From the line holding "non-invasive one for" to the final line of the entries, set down each line exactly, including both, and nothing more.
□ □ □
/-- A boundary at which a core takes events (R120, R131): it runs or waits, and no instruction is under way. -/
def State.atBoundary (s : State) (k : Nat) : Bool :=
  let c := s.core k
  !(s.midInsn k) && (isSvc k || decide (s.dev.domState (clusterDom (k / 8)) = 0)) &&
  (match c.run with
   | .running | .idle | .waiting => true
   | _ => false)

/-- The pending machine check a core takes next: a secure one at once, a normal one while it runs the normal world (R482). -/
def Core.mcNext (c : Core) : Option MachineCheck := c.mcPend.find? (fun m => m.secure || !c.secure)

/-- The fast source a core is to take (R109, R111): in B0 with FE = 1; in B1 nothing holds it off. -/
def State.fastNext (s : State) (k : Nat) : Option Nat :=
  let c := s.core k
  if c.inB1 || bit c.bank.ms 4 then s.dev.nextSrc k s.dev.srcFast else none

/-- The non-fast source a core is to take: secure before normal (R94, R120). -/
def State.irqNext (s : State) (k : Nat) : Option Nat :=
  let c := s.core k
  if c.inB1 then none
  else
    let secOk := if c.secure then bit c.bank.ms 3 else bit c.bank.ms 5
    let nrmOk := !c.secure && bit c.bank.ms 3
    match (if secOk then s.dev.nextSrc k (fun n => !(s.dev.srcFast n) && s.dev.srcSecure n) else none) with
    | some n => some n
    | none => if nrmOk then s.dev.nextSrc k (fun n => !(s.dev.srcFast n) && !(s.dev.srcSecure n)) else none

/-- Run an event at a core's boundary once its long operations allow it; an imprecise failure comes first (R120). -/
def State.atQuiet (s : State) (k : Nat) (f : State → State) : Host.Outcome State Fault Refusal :=
  match s.quiesce k with
  | .clear s1 => done (f s1)
  | .taken s1 => done s1
  | .wait s1 => done s1

/-- TAKE_INTERRUPT (R94, R272): vector 19 or 20 with the source in DETAIL; an entry that fails leaves the source pending. (DEDUCED, log entry 52.) -/
def execTakeInterrupt (core : Nat) (s : State) : Host.Outcome State Fault Refusal :=
  if !(s.atBoundary core) || (s.core core).mcNext.isSome || (s.fastNext core).isSome then .next s
  else
    match s.irqNext core with
    | none => .next s
    | some n =>
      s.atQuiet core (fun s1 =>
        let c := s1.core core
        let sec := s1.dev.srcSecure n
        let tgt := if sec then (if !c.secure || decide (c.mode = 3) then (3, true) else (1, true)) else (1, false)
        let s2 := s1.takeException core { Trap.plain (if sec then 20 else 19) with next := true, detail := n, tgt := some tgt }
          c.bank.pc
        if (s2.core core).run = .stopped then s2 else s2.onDev (fun d => d.takeSrc n))

/-- FAST_INTERRUPT (R109, R111): entry into B1 without a save; in B1, and on a service core or SEC0, which have one bank (R122), a bank
nesting error. (DEDUCED, log entry 262.) -/
def execFastInterrupt (core : Nat) (s : State) : Host.Outcome State Fault Refusal :=
  if isSvc core then (if s.atBoundary core then s.atQuiet core (fun s1 => s1.bankNest core 1 21 true) else .next s)
  else if !(s.atBoundary core) || (s.core core).mcNext.isSome then .next s
  else
    match s.fastNext core with
    | none => .next s
    | some n =>
      s.atQuiet core (fun s1 =>
        let sec := s1.dev.srcSecure n
        if (s1.core core).inB1 then s1.bankNest core 1 21 sec
        else
          (s1.modCore core (fun c => { (c.fastEntry sec) with ssPend := false })).onDev (fun d =>
            (d.takeSrc n).setRf (R.cluIrqcore (core / 8) (core % 8)) 10 0 n))

/-- MACHINE_CHECK_ASYNC (R482): vector 1 with the record's SEQ in DETAIL; a secure one in the normal world goes to monitor. An
imprecise failure that is pending at the same boundary is taken after it (R120), unless the entry has changed the world (R170). (DEDUCED, log entry 54.) -/
def execMachineCheckAsync (core : Nat) (s : State) : Host.Outcome State Fault Refusal :=
  if !(s.atBoundary core) then .next s
  else
    match (s.core core).mcNext with
    | none => .next s
    | some m =>
      let entry (s : State) (pc : Word) : State :=
        let c := s.core core
        (s.modCore core (fun c => { c with mcPend := c.mcPend.erase m })).takeException core
          { Trap.plain 1 with next := true, eaddr := word m.addr, detail := m.seq
                              tgt := if m.secure && !c.secure then some (3, true) else none } pc
      match (s.core core).lops.reverse.head? with
      | some o =>
        if o.block.isSome then
          s.atQuiet core (fun s1 => entry s1 (s1.core core).bank.pc)
        else
          match s.drainRaw core with
          | .clear s1 => done (entry s1 (s1.core core).bank.pc)
          | .wait s1 => done s1
          | .failed s1 t pc =>
            let s2 := entry s1 (if t.next then (s1.core core).bank.pc else pc)
            if t.next && decide ((s2.core core).run = .running) && decide ((s2.core core).secure = (s1.core core).secure) then done (s2.raise core t (s2.core core).bank.pc) else done s2
      | none => done (entry s (s.core core).bank.pc)

/-- SINGLE_STEP (R120): debug, vector 16, at the boundary after an instruction that ran with SS = 1; every other event of
R120 comes first. -/
def execSingleStep (core : Nat) (s : State) : Host.Outcome State Fault Refusal :=
  if !(s.atBoundary core) || !(s.core core).ssPend || (s.core core).mcNext.isSome || (s.fastNext core).isSome ||
      (s.irqNext core).isSome then .next s
  else
    match s.drainAll core with
    | .clear s1 => done (s1.takeException core { Trap.plain 16 with next := true } (s1.core core).bank.pc)
    | .taken s1 => done s1
    | .wait s1 => done s1

/-- LONG_OPERATION_COMPLETE (R167, R168): the oldest outstanding long operation completes and writes what it owns; one that
fails is reported at the next boundary, once every other one has run to its end. -/
def execLongOperationComplete (core : Nat) (s : State) : Host.Outcome State Fault Refusal :=
  match (s.core core).lops with
  | [] => .next s
  | o :: rest =>
    match s.finishOp core o rest with
    | .done s1 => done s1
    | .wait s1 => done s1
    | .failed _ _ =>
      if !(s.atBoundary core) then .next s
      else
        match s.drainAll core with
        | .clear s1 => done s1
        | .taken s1 => done s1
        | .wait s1 => done s1

/-- BLOCK_ELEMENT (R146, R168): the block mover completes one element of the oldest long operation, or its end. -/
def execBlockElement (core : Nat) (s : State) : Host.Outcome State Fault Refusal :=
  match (s.core core).lops with
  | [] => .next s
  | o :: rest =>
    match o.block with
    | none => .next s
    | some (op, bo) =>
      let back (s : State) (l : List LongOp) : State := s.modCore core (fun c => { c with lops := l })
      let s0 := back s []
      if (s.core core).bank.a = 0 then done (back (s0.modBank core (fun b => { b with fl := blkEnd op b.fl })) rest)
      else
        match s0.blockElem core op bo with
        | .ok true s1 => done (back s1 rest)
        | .ok false s1 =>
          if (s1.core core).bank.a = 0 then done (back (s1.modBank core (fun b => { b with fl := blkEnd op b.fl })) rest)
          else done (back s1 (o :: rest))
        | .wait s1 | .stop s1 => done (back s1 (o :: rest))
        | .drain => .next s
        | .trap _ _ =>
          if !(s.atBoundary core) then .next s
          else
            match s.drainAll core with
            | .clear s1 => done s1
            | .taken s1 => done s1
            | .wait s1 => done s1

/-- STORE_VISIBLE (R208 to R210): a buffered store is performed, with respect to every observer but those of `lag`; one that was
performed so becomes visible. No older buffered store to the same bytes may be passed. -/
def execStoreVisible (core : Nat) (idx : Nat) (lag : List Nat) (s : State) : Host.Outcome State Fault Refusal :=
  let sb := (s.core core).sbuf
  match sb[idx]? with
  | none => .next s
  | some st =>
    if st.lag ≠ none then
      plain (s.modCore core (fun c => { c with sbuf := c.sbuf.eraseIdx idx }))
    else if (sb.take idx).any (fun o => decide (o.lag = none) && o.hits st.pa st.bytes.length) then .next s
    else done (s.performStore core st (lag.filter (fun j => decide (j ≠ core))))

/-- READ_RESPONSE (R210, R211): the response to a read that a later instruction will make arrives before that instruction: its
value is settled now. A read of bytes the core itself has buffered is not made early. (DEDUCED, log entry 57.) -/
def execReadResponse (core : Nat) (pa : Nat) (size : Nat) (s : State) : Host.Outcome State Fault Refusal :=
  let c := s.core core
  let rq := s.dev.coreReq core c.secure
  if !(s.runs core) || !([1, 2, 4, 8].contains size) || decide (8 < pa % 8 + size) || decide (prange pa ≠ .dram) ||
      c.sbuf.any (fun st => decide (st.lag = none) && st.hits pa size) ||
      c.early.any (fun e => decide (e.pa < pa + size) && decide (pa < e.pa + e.bytes.length)) || isSvc core then .next s
  else
    match s.pread core (s.dev.coreQos core) rq 0 pa size with
    | (.ok bs, s1) =>
      done (s1.modCore core (fun c => { c with early := c.early ++ [{ pa := pa, bytes := bs }] }))
    | _ => .next s

/-- DEBUG_HALT (R434): a pending halt request takes effect at a boundary at which the invasive enable of the core's world
is 1. -/
def execDebugHalt (core : Nat) (s : State) : Host.Outcome State Fault Refusal :=
  if (s.core core).haltReq && s.atBoundary core && s.invasive core then s.atQuiet core (fun s1 => s1.halt core 1)
  else .next s

/-- The write of DBG.CTL that a row makes: one bit set beside the fields it keeps. -/
def State.dbgCtlWrite (s : State) (rq : Req) (k b : Nat) : State :=
  s.regWrite rq (R.dbgCtl k) 8 (setBit (s.dev.reg (R.dbgCtl k) &&& 0x3000000000000000#64) b true)

/-- HALTREQ (R434): a write of DBG.CTL.HALTREQ. -/
def execHaltreq (rq : Req) (core : Nat) (s : State) : Host.Outcome State Fault Refusal := done (s.dbgCtlWrite rq core 63)

/-- RESUME (R434): a write of DBG.CTL.RESUME. -/
def execResume (rq : Req) (core : Nat) (s : State) : Host.Outcome State Fault Refusal := done (s.dbgCtlWrite rq core 62)

/-- RDATA_ACCESS (R433, DBG.RDATA): a read or write of the register that DBG.RSEL names. -/
def execRdataAccess (rq : Req) (core : Nat) (wr : Bool) (value : Word) (s : State) : Host.Outcome State Fault Refusal :=
  if wr then done (s.regWrite rq (R.dbgRdata core) 8 value)
  else
    let r := s.regRead rq (R.dbgRdata core) 8
    done (r.2.onDev (fun d => { d with pins := { d.pins with dr := r.1 } }))

/-- Whether the debug port admits an access (R431, R433, R437, R438, R489): the invasive enable of the pond and world, the
non-invasive one for DBG.PCSAMPLE and DBG.STAT, and what the port reaches whatever the enables are. -/
def Dev.portAdmits (d : Dev) (pond : Nat) (secure : Bool) (addr : Nat) (wr : Bool) : Bool :=
  let eff (i : Nat) : Bool := bit (d.reg (R.secDbgen pond)) (16 + i + if secure then 2 else 0)
  let ctl := decide (ctlBase ≤ addr) && decide (addr < nvBase)
  let o := addr - ctlBase
  decide (pond < 32) && (eff 1 ||
    (ctl && !wr && eff 0 && (match blockOf o with
      | some (.dbg, i, x) => (x = 8 || x = 16) && decide (clusterOwner d.felt.cfg (i / 8) = some pond)
      | _ => false))) ||
  (ctl && decide (R.secDbuchal 0 ≤ o) && decide (o < R.secDbutok 0 + 0xA0)) ||
  (ctl && !wr && decide (R.secDbgen 0 ≤ o) && decide (o < R.secDbgen 32)) ||
  (!d.felt.felted && ((ctl && decide (R.secKeystat ≤ o) && decide (o < R.secDbgen 0)) ||
    (decide (nvBase + 0xC00000 ≤ addr) && decide (addr < nvBase + 0x1000000))))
□ □ □
**ANSWER BELOW**
non-invasive one for DBG.PCSAMPLE and DBG.STAT, and what the port reaches whatever the enables are. -/
def Dev.portAdmits (d : Dev) (pond : Nat) (secure : Bool) (addr : Nat) (wr : Bool) : Bool :=
  let eff (i : Nat) : Bool := bit (d.reg (R.secDbgen pond)) (16 + i + if secure then 2 else 0)
  let ctl := decide (ctlBase ≤ addr) && decide (addr < nvBase)
  let o := addr - ctlBase
  decide (pond < 32) && (eff 1 ||
    (ctl && !wr && eff 0 && (match blockOf o with
      | some (.dbg, i, x) => (x = 8 || x = 16) && decide (clusterOwner d.felt.cfg (i / 8) = some pond)
      | _ => false))) ||
  (ctl && decide (R.secDbuchal 0 ≤ o) && decide (o < R.secDbutok 0 + 0xA0)) ||
  (ctl && !wr && decide (R.secDbgen 0 ≤ o) && decide (o < R.secDbgen 32)) ||
  (!d.felt.felted && ((ctl && decide (R.secKeystat ≤ o) && decide (o < R.secDbgen 0)) ||
    (decide (nvBase + 0xC00000 ≤ addr) && decide (addr < nvBase + 0x1000000))))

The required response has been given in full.